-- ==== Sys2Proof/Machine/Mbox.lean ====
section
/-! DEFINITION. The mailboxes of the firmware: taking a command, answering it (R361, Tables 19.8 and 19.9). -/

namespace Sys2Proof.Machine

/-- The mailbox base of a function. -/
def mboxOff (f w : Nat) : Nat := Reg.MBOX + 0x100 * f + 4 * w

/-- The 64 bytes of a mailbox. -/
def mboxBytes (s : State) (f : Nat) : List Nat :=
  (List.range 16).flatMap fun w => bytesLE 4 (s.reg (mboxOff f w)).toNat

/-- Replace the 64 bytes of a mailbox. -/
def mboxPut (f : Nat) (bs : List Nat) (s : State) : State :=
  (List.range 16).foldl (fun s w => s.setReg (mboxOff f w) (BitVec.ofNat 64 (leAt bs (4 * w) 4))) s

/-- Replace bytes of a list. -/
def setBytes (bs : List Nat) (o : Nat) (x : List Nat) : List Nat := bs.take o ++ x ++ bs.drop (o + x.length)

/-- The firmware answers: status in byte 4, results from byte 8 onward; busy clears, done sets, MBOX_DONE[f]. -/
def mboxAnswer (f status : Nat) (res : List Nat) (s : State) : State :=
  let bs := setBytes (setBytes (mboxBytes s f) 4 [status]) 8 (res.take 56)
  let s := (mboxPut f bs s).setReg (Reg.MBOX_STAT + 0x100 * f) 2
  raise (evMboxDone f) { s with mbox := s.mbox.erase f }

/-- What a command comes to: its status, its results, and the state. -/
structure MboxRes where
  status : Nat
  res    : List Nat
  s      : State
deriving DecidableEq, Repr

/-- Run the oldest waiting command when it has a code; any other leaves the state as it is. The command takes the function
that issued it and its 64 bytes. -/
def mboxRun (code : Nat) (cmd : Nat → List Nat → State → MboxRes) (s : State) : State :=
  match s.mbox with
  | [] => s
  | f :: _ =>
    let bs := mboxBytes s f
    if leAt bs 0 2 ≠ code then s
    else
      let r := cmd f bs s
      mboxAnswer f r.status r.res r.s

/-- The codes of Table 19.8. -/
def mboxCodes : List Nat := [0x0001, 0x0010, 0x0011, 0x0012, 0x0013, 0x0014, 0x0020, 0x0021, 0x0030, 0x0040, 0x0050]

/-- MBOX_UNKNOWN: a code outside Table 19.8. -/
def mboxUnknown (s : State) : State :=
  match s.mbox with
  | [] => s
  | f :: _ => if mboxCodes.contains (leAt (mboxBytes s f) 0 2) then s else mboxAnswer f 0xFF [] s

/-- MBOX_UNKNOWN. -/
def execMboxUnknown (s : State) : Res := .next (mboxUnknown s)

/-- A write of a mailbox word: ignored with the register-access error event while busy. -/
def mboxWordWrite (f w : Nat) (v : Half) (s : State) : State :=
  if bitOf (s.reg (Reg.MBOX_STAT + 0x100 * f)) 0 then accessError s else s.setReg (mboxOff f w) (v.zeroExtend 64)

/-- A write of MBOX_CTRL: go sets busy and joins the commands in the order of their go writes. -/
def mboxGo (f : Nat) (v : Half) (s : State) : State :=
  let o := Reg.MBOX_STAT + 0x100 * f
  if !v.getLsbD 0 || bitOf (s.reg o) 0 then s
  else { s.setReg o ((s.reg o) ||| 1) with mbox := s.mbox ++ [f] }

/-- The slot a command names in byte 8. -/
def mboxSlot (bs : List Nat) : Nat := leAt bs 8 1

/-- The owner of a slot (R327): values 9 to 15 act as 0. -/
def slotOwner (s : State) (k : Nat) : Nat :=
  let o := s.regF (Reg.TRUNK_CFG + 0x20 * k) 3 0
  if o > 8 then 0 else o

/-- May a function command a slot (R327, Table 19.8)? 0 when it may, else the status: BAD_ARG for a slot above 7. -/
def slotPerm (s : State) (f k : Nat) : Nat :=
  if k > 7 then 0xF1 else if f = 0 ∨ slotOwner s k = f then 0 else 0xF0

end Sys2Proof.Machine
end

* * *

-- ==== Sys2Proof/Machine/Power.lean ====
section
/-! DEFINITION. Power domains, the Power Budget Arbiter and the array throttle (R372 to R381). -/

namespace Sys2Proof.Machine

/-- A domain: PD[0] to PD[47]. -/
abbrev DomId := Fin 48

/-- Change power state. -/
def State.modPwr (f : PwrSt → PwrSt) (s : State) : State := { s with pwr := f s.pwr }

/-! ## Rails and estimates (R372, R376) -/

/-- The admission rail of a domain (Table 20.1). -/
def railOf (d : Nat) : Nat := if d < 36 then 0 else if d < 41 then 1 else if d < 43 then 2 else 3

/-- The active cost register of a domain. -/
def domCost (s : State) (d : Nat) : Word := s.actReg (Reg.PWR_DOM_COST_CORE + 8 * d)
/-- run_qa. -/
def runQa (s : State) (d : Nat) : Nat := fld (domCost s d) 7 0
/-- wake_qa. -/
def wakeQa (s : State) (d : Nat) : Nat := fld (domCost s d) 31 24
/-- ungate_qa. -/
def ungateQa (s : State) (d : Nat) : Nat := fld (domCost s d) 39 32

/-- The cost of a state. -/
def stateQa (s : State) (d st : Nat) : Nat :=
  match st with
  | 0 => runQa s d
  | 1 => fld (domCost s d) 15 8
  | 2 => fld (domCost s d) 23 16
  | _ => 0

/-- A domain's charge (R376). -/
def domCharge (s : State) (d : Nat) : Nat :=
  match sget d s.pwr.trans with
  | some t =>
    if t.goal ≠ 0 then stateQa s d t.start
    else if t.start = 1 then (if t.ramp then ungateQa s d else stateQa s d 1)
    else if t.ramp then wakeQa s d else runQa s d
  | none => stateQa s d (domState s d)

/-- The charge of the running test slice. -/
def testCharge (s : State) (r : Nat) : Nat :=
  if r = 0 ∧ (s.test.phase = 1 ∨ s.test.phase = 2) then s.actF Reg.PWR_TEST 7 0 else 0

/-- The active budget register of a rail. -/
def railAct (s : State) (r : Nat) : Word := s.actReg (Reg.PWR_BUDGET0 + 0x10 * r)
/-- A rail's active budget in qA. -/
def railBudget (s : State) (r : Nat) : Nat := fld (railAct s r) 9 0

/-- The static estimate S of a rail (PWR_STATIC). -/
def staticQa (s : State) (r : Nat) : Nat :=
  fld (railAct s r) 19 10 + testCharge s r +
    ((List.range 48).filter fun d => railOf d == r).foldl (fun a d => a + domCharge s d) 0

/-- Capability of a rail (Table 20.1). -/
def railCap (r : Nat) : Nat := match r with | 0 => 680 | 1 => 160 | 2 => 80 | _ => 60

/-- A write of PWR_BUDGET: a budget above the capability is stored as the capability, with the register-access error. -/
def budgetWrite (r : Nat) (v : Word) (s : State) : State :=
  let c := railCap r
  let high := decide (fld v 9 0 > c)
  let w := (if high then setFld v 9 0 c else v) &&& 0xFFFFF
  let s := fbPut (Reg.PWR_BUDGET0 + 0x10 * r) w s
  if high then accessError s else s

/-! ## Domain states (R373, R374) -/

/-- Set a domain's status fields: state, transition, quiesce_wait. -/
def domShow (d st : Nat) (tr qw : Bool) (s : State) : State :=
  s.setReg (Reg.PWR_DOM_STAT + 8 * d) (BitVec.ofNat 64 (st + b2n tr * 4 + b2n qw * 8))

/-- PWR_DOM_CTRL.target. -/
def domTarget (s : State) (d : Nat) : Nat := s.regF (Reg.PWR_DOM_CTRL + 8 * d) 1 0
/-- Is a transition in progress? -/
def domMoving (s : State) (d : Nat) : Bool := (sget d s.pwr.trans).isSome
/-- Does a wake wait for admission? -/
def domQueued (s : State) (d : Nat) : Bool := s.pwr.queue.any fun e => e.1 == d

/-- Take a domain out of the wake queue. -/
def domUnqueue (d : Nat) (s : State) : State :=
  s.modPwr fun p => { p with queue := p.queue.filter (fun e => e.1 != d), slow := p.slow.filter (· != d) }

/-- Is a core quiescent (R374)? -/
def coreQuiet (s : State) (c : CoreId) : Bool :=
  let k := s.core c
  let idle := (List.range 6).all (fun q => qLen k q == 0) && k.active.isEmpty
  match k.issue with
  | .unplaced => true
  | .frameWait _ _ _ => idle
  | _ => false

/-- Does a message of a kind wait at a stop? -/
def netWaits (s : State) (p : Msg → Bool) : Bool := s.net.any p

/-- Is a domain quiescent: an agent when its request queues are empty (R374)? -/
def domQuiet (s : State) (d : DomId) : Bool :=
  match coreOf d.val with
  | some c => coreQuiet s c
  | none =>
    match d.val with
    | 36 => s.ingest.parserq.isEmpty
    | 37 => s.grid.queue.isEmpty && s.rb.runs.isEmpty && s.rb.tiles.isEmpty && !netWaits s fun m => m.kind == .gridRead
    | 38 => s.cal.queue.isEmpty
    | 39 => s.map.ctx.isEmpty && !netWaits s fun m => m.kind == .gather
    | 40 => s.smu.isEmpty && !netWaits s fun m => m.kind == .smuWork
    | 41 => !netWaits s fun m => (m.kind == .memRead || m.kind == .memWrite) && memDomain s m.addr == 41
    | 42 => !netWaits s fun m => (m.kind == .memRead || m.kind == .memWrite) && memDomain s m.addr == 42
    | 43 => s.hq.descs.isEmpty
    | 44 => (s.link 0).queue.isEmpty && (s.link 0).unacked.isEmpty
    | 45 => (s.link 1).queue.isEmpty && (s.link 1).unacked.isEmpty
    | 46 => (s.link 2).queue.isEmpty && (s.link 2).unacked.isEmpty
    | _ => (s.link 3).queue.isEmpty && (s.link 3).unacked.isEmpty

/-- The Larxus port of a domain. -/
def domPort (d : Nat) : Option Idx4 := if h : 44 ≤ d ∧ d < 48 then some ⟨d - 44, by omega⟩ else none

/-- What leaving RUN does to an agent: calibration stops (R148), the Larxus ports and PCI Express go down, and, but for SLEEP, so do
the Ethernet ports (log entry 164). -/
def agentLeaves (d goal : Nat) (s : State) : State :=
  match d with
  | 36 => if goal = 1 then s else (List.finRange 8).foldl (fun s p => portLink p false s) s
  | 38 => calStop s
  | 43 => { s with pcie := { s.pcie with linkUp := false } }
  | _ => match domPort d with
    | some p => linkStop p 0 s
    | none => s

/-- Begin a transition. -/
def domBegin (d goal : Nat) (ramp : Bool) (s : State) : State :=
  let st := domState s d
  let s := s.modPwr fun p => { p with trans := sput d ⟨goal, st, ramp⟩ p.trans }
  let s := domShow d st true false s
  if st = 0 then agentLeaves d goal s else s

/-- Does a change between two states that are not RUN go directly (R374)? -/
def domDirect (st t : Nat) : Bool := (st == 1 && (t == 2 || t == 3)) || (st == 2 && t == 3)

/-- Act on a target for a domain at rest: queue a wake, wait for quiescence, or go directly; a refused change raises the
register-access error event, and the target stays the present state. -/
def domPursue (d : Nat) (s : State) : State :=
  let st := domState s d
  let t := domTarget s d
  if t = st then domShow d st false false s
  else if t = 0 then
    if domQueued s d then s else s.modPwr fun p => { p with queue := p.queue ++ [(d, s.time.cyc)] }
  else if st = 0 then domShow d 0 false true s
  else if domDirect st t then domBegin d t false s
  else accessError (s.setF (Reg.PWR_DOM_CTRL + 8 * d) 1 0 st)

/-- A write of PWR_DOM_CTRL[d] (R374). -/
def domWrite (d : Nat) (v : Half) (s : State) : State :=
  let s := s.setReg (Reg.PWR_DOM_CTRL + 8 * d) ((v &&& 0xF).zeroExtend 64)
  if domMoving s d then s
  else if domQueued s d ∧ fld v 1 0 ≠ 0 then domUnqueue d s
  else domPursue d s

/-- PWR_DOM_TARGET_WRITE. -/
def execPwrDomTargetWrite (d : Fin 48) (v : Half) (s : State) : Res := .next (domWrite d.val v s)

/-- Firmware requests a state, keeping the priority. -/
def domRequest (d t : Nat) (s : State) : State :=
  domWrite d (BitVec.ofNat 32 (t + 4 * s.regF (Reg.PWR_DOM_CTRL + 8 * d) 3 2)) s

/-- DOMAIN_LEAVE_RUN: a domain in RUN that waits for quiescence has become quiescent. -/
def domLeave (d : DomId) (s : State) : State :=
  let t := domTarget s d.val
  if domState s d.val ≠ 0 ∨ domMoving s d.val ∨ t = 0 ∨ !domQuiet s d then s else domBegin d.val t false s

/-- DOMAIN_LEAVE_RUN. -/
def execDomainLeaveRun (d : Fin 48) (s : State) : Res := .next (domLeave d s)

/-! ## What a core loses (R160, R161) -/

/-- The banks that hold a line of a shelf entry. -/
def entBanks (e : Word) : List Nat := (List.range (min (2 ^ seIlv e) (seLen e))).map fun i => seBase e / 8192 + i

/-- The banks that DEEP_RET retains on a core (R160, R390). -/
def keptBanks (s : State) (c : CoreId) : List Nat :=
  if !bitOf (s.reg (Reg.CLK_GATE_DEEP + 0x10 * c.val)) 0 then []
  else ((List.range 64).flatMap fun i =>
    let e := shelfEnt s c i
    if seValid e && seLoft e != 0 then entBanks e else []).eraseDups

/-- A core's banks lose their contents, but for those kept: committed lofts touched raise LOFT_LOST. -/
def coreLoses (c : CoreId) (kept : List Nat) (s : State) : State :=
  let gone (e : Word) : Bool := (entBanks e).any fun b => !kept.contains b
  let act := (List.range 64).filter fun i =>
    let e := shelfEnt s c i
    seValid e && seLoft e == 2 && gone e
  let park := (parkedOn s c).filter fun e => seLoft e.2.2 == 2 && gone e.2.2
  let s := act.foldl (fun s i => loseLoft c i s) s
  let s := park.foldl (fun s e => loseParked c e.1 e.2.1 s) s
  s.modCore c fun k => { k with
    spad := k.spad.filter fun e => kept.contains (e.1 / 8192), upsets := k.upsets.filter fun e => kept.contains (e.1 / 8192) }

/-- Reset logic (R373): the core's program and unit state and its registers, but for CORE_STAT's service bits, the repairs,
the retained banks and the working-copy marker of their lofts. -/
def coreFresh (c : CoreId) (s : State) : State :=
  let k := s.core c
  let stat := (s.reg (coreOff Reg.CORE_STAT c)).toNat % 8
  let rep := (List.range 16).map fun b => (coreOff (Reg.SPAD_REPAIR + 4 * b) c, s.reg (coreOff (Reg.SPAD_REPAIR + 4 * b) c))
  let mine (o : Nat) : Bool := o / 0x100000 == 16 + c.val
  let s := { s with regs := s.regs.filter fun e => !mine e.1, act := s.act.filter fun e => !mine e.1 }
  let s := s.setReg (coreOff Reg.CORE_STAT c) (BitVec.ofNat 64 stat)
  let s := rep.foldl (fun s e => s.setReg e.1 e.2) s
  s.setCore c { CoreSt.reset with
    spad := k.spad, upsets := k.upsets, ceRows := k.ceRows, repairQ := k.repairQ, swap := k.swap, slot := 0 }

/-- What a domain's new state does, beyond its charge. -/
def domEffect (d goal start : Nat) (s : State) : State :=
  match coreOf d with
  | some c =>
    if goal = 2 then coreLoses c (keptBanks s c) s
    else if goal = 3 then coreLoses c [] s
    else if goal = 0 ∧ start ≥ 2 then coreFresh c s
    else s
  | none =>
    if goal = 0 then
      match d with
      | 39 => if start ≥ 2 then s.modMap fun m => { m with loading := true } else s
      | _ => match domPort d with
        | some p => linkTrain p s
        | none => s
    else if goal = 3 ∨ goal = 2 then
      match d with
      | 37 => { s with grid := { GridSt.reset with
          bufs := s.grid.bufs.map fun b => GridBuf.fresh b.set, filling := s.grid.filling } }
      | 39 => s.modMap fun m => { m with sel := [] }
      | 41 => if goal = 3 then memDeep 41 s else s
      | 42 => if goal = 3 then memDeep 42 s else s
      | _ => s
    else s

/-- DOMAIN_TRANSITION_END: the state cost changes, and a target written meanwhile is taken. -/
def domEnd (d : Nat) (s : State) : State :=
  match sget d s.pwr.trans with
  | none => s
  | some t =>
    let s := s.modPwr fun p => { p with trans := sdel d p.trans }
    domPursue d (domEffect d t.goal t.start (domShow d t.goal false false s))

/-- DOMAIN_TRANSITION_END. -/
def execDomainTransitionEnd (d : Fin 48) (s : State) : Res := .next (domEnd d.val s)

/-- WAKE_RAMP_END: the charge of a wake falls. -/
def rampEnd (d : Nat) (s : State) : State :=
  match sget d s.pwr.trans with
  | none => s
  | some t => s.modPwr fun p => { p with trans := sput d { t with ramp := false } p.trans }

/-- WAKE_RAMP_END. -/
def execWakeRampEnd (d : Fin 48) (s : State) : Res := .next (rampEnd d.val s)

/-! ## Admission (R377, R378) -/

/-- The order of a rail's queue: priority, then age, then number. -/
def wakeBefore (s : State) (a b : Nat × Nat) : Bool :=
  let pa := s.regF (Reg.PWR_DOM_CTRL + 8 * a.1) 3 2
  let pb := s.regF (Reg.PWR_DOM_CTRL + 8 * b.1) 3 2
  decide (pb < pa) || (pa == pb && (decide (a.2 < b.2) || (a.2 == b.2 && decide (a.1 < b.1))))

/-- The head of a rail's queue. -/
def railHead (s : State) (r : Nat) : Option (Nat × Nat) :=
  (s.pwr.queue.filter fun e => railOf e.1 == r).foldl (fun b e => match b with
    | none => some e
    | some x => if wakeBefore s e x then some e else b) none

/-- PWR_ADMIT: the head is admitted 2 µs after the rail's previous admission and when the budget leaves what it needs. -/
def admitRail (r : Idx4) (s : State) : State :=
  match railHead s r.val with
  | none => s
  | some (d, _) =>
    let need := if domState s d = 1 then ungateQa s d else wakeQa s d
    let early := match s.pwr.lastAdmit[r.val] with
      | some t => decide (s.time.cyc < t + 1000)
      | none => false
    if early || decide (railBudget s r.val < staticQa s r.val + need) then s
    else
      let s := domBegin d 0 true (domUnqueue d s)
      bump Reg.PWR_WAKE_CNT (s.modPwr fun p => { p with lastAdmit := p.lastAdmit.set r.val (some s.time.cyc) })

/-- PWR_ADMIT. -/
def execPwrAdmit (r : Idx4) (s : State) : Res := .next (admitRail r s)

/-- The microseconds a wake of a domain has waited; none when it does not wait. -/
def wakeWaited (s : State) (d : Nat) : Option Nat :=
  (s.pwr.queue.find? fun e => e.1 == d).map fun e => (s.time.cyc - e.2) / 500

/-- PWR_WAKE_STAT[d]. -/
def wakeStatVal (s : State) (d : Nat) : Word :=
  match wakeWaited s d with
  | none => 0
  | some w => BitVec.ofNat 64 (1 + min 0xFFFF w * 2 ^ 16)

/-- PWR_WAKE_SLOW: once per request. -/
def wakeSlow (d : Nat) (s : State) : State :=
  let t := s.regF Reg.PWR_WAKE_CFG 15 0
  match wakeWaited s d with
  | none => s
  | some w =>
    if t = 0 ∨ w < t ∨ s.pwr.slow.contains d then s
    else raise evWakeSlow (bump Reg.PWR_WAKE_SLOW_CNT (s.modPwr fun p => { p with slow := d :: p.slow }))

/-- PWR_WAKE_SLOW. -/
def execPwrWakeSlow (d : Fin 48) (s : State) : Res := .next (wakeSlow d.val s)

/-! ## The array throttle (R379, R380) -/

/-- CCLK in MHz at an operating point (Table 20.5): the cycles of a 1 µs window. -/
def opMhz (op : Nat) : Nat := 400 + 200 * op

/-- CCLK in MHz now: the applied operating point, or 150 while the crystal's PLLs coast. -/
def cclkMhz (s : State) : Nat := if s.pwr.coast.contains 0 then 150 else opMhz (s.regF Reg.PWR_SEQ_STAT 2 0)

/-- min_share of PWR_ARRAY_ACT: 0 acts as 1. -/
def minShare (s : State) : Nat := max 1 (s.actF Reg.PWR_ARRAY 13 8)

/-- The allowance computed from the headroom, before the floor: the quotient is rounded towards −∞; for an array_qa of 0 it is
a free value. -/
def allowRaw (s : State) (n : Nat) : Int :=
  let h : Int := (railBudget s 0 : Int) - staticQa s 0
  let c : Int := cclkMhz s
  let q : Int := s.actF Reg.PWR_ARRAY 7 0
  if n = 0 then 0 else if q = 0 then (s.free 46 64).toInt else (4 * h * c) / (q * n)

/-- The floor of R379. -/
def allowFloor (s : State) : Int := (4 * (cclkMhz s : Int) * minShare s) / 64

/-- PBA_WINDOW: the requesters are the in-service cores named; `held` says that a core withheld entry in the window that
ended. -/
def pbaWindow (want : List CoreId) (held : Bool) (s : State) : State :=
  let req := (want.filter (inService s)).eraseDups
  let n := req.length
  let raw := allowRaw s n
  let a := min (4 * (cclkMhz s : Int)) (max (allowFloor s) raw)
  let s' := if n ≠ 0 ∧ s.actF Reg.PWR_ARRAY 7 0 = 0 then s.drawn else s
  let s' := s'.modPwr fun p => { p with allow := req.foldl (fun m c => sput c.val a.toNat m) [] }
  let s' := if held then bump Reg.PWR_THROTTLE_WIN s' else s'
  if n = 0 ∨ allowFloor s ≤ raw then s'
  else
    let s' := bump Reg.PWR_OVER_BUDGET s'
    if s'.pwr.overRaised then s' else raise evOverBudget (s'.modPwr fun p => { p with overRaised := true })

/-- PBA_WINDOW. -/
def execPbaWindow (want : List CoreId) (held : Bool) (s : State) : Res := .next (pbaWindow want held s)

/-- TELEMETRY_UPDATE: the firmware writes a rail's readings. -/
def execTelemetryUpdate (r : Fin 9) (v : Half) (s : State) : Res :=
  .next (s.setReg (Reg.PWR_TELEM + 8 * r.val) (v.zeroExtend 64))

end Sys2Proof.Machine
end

==

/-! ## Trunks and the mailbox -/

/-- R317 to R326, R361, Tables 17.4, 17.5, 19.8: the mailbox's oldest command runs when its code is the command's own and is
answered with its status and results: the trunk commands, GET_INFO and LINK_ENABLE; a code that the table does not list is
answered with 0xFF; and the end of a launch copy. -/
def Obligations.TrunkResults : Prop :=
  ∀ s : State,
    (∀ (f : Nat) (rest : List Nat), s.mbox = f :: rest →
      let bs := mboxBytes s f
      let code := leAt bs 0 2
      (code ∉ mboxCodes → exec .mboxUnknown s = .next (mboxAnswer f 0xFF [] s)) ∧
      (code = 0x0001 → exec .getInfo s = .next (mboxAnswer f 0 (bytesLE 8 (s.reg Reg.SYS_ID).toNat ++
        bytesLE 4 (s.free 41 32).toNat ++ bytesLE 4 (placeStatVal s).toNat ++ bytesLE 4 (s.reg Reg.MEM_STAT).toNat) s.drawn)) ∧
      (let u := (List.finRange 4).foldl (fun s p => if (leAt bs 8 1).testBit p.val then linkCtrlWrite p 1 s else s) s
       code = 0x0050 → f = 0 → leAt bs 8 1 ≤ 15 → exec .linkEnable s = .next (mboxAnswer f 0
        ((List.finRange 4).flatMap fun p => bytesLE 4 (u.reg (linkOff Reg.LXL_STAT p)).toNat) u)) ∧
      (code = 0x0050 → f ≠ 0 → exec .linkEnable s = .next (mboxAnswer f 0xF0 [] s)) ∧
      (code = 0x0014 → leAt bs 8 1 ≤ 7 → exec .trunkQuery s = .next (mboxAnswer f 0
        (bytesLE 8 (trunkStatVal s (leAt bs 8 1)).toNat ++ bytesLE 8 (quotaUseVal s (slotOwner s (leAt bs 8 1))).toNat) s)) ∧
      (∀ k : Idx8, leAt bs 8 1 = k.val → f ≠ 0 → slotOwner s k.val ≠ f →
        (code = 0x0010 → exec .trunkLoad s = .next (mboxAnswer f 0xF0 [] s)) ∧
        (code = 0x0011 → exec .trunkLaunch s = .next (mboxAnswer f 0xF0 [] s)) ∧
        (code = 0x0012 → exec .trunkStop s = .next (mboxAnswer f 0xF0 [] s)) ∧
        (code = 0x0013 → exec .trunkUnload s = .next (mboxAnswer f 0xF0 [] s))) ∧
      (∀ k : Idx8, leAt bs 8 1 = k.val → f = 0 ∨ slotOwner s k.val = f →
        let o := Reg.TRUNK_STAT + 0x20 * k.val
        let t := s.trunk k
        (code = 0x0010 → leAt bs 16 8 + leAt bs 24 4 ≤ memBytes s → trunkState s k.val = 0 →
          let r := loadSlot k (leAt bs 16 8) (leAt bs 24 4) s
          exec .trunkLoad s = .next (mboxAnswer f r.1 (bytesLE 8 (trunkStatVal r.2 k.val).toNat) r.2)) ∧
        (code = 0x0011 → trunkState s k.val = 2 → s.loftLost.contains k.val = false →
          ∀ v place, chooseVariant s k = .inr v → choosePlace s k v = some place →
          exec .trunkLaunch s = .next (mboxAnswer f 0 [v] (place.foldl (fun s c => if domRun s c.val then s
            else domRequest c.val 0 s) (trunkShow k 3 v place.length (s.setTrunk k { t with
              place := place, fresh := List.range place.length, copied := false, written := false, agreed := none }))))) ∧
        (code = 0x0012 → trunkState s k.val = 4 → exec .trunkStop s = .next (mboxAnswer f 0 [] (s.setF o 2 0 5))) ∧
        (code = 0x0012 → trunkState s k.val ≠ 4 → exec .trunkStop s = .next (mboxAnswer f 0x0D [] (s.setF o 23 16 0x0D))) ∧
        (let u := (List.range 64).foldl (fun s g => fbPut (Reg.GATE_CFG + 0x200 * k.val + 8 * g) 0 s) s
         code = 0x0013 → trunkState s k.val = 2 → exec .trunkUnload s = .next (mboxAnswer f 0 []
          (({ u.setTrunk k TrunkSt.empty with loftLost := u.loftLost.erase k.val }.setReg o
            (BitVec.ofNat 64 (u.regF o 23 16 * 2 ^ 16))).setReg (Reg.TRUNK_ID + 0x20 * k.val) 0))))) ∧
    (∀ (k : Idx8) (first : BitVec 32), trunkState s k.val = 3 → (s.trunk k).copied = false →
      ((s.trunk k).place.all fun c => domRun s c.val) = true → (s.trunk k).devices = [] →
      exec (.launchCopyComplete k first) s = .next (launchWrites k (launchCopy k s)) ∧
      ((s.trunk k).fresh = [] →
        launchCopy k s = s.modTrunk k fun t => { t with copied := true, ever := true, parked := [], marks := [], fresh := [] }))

* [TRY IT]
Reproduce the lines of the entries above from the one with "def domBegin (d" to the one with "let t := domTarget s d.val", both included, exactly and without any other line.

* [ANSWER SECTION]
def domBegin (d goal : Nat) (ramp : Bool) (s : State) : State :=
  let st := domState s d
  let s := s.modPwr fun p => { p with trans := sput d ⟨goal, st, ramp⟩ p.trans }
  let s := domShow d st true false s
  if st = 0 then agentLeaves d goal s else s

/-- Does a change between two states that are not RUN go directly (R374)? -/
def domDirect (st t : Nat) : Bool := (st == 1 && (t == 2 || t == 3)) || (st == 2 && t == 3)

/-- Act on a target for a domain at rest: queue a wake, wait for quiescence, or go directly; a refused change raises the
register-access error event, and the target stays the present state. -/
def domPursue (d : Nat) (s : State) : State :=
  let st := domState s d
  let t := domTarget s d
  if t = st then domShow d st false false s
  else if t = 0 then
    if domQueued s d then s else s.modPwr fun p => { p with queue := p.queue ++ [(d, s.time.cyc)] }
  else if st = 0 then domShow d 0 false true s
  else if domDirect st t then domBegin d t false s
  else accessError (s.setF (Reg.PWR_DOM_CTRL + 8 * d) 1 0 st)

/-- A write of PWR_DOM_CTRL[d] (R374). -/
def domWrite (d : Nat) (v : Half) (s : State) : State :=
  let s := s.setReg (Reg.PWR_DOM_CTRL + 8 * d) ((v &&& 0xF).zeroExtend 64)
  if domMoving s d then s
  else if domQueued s d ∧ fld v 1 0 ≠ 0 then domUnqueue d s
  else domPursue d s

/-- PWR_DOM_TARGET_WRITE. -/
def execPwrDomTargetWrite (d : Fin 48) (v : Half) (s : State) : Res := .next (domWrite d.val v s)

/-- Firmware requests a state, keeping the priority. -/
def domRequest (d t : Nat) (s : State) : State :=
  domWrite d (BitVec.ofNat 32 (t + 4 * s.regF (Reg.PWR_DOM_CTRL + 8 * d) 3 2)) s

/-- DOMAIN_LEAVE_RUN: a domain in RUN that waits for quiescence has become quiescent. -/
def domLeave (d : DomId) (s : State) : State :=
  let t := domTarget s d.val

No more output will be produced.